/-- Cells decode to a default instruction exactly when they are a word that decodes to its operation and its modes, then its raw
parameters. -/
theorem decodeCells_eq_instr_iff {t : OpTable} {cells rest : List Int} {i : Instr} :
    decodeCells t cells = .ok (.instr i, rest) ↔
      ∃ w, cells = w :: (i.params.map Param.raw ++ rest) ∧ decodeWord t w = .ok (.default i.op, i.params.map Param.mode) := by
  rw [decodeCells_eq_ok_iff]
  constructor
  · rintro ⟨w, op, ps, rfl, hw, hd⟩
    cases op with
    | hosted h => cases hd
    | default o =>
      have hlen : ps.length = o.arity := by simpa [Operation.arity] using length_modes_of_decodeWord hw
      obtain rfl : i = Instr.ofParams o ps := Decoded.instr.inj hd
      rw [op_ofParams, params_ofParams hlen]
      exact ⟨w, rfl, hw⟩
  · rintro ⟨w, hcells, hw⟩
    exact ⟨w, _, _, hcells, hw, by simp [Decoded.ofOperation]⟩

/-- Cells that decode to a host-supplied operation are the latched word, then the latched raw parameters. -/
theorem cells_of_decodeCells_hosted {t : OpTable} {cells rest : List Int} {h : HostOp} {w : Int} {ps : List Param}
    (hd : decodeCells t cells = .ok (.hosted h w ps, rest)) : cells = w :: (ps.map Param.raw ++ rest) := by
  obtain ⟨w', op, ps', rfl, -, hop⟩ := decodeCells_eq_ok_iff.1 hd
  cases op with
  | default o => cases hop
  | hosted h' =>
    obtain ⟨-, rfl, rfl⟩ := Decoded.hosted.inj hop
    rfl

end Sys2Proof

/-! ## The digits of the canonical word -/
namespace Sys2Proof

/-- The digit of index p of the mode digits is that of the mode at position p (30_encoding.md R43, R46). -/
theorem digit_modeDigits {ps : List Param} {p : Nat} {a : Param} (h : ps[p]? = some a) :
    digit (modeDigits ps) p = a.mode.digit := by
  induction ps generalizing p with
  | nil => simp at h
  | cons b ps ih =>
    have hb := mode_digit_lt b.mode
    cases p with
    | zero =>
      obtain rfl : b = a := by simpa using h
      simp only [digit, modeDigits, pow_zero, Nat.div_one]
      omega
    | succ p =>
      have htens : (b.mode.digit + 10 * modeDigits ps) / 10 = modeDigits ps := by omega
      rw [← ih (by simpa using h), digit, digit, modeDigits, pow_succ', ← Nat.div_div_eq_div_mul, htens]

/-- The two low digits hold the opcode, so the digits of the word from index 2 on are the mode digits (30_encoding.md R43). -/
theorem digit_word (i : Instr) (p : Nat) : digit i.word (p + 2) = digit (modeDigits i.params) p := by
  have hop := opcode_lt i.op
  have hhigh : i.word / 10 ^ 2 = modeDigits i.params := by
    simp only [Instr.word]
    omega
  rw [digit, digit, Nat.add_comm, pow_add, ← Nat.div_div_eq_div_mul, hhigh]

/-- The digits below index n do not see a multiple of 10 ^ n. -/
theorem digit_add_pow_mul {j n : Nat} (h : j < n) (w k : Nat) : digit (w + 10 ^ n * k) j = digit w j := by
  have hsplit : 10 ^ n * k = 10 ^ j * (10 * (10 ^ (n - (j + 1)) * k)) := by
    rw [← mul_assoc, ← mul_assoc, ← pow_succ, ← pow_add, Nat.add_sub_of_le h]
  rw [digit, hsplit, Nat.add_mul_div_left _ _ (by positivity), Nat.add_mul_mod_self_left, digit]

/-- The opcode does not see a multiple of 10 ^ (n + 2). -/
theorem opcodeOf_add_pow_mul (w n k : Nat) : opcodeOf (w + 10 ^ (n + 2) * k) = opcodeOf w := by
  have hsplit : 10 ^ (n + 2) * k = 100 * (10 ^ n * k) := by ring
  rw [opcodeOf, hsplit, Nat.add_mul_mod_self_left, opcodeOf]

EXERCISE AIM: Everything from the first line above up to and including the line that contains "(hd : decodeCells" should be printed exactly; please print only that.

YOUR RESPONSE:
/-- Cells decode to a default instruction exactly when they are a word that decodes to its operation and its modes, then its raw
parameters. -/
theorem decodeCells_eq_instr_iff {t : OpTable} {cells rest : List Int} {i : Instr} :
    decodeCells t cells = .ok (.instr i, rest) ↔
      ∃ w, cells = w :: (i.params.map Param.raw ++ rest) ∧ decodeWord t w = .ok (.default i.op, i.params.map Param.mode) := by
  rw [decodeCells_eq_ok_iff]
  constructor
  · rintro ⟨w, op, ps, rfl, hw, hd⟩
    cases op with
    | hosted h => cases hd
    | default o =>
      have hlen : ps.length = o.arity := by simpa [Operation.arity] using length_modes_of_decodeWord hw
      obtain rfl : i = Instr.ofParams o ps := Decoded.instr.inj hd
      rw [op_ofParams, params_ofParams hlen]
      exact ⟨w, rfl, hw⟩
  · rintro ⟨w, hcells, hw⟩
    exact ⟨w, _, _, hcells, hw, by simp [Decoded.ofOperation]⟩

/-- Cells that decode to a host-supplied operation are the latched word, then the latched raw parameters. -/
theorem cells_of_decodeCells_hosted {t : OpTable} {cells rest : List Int} {h : HostOp} {w : Int} {ps : List Param}
    (hd : decodeCells t cells = .ok (.hosted h w ps, rest)) : cells = w :: (ps.map Param.raw ++ rest) := by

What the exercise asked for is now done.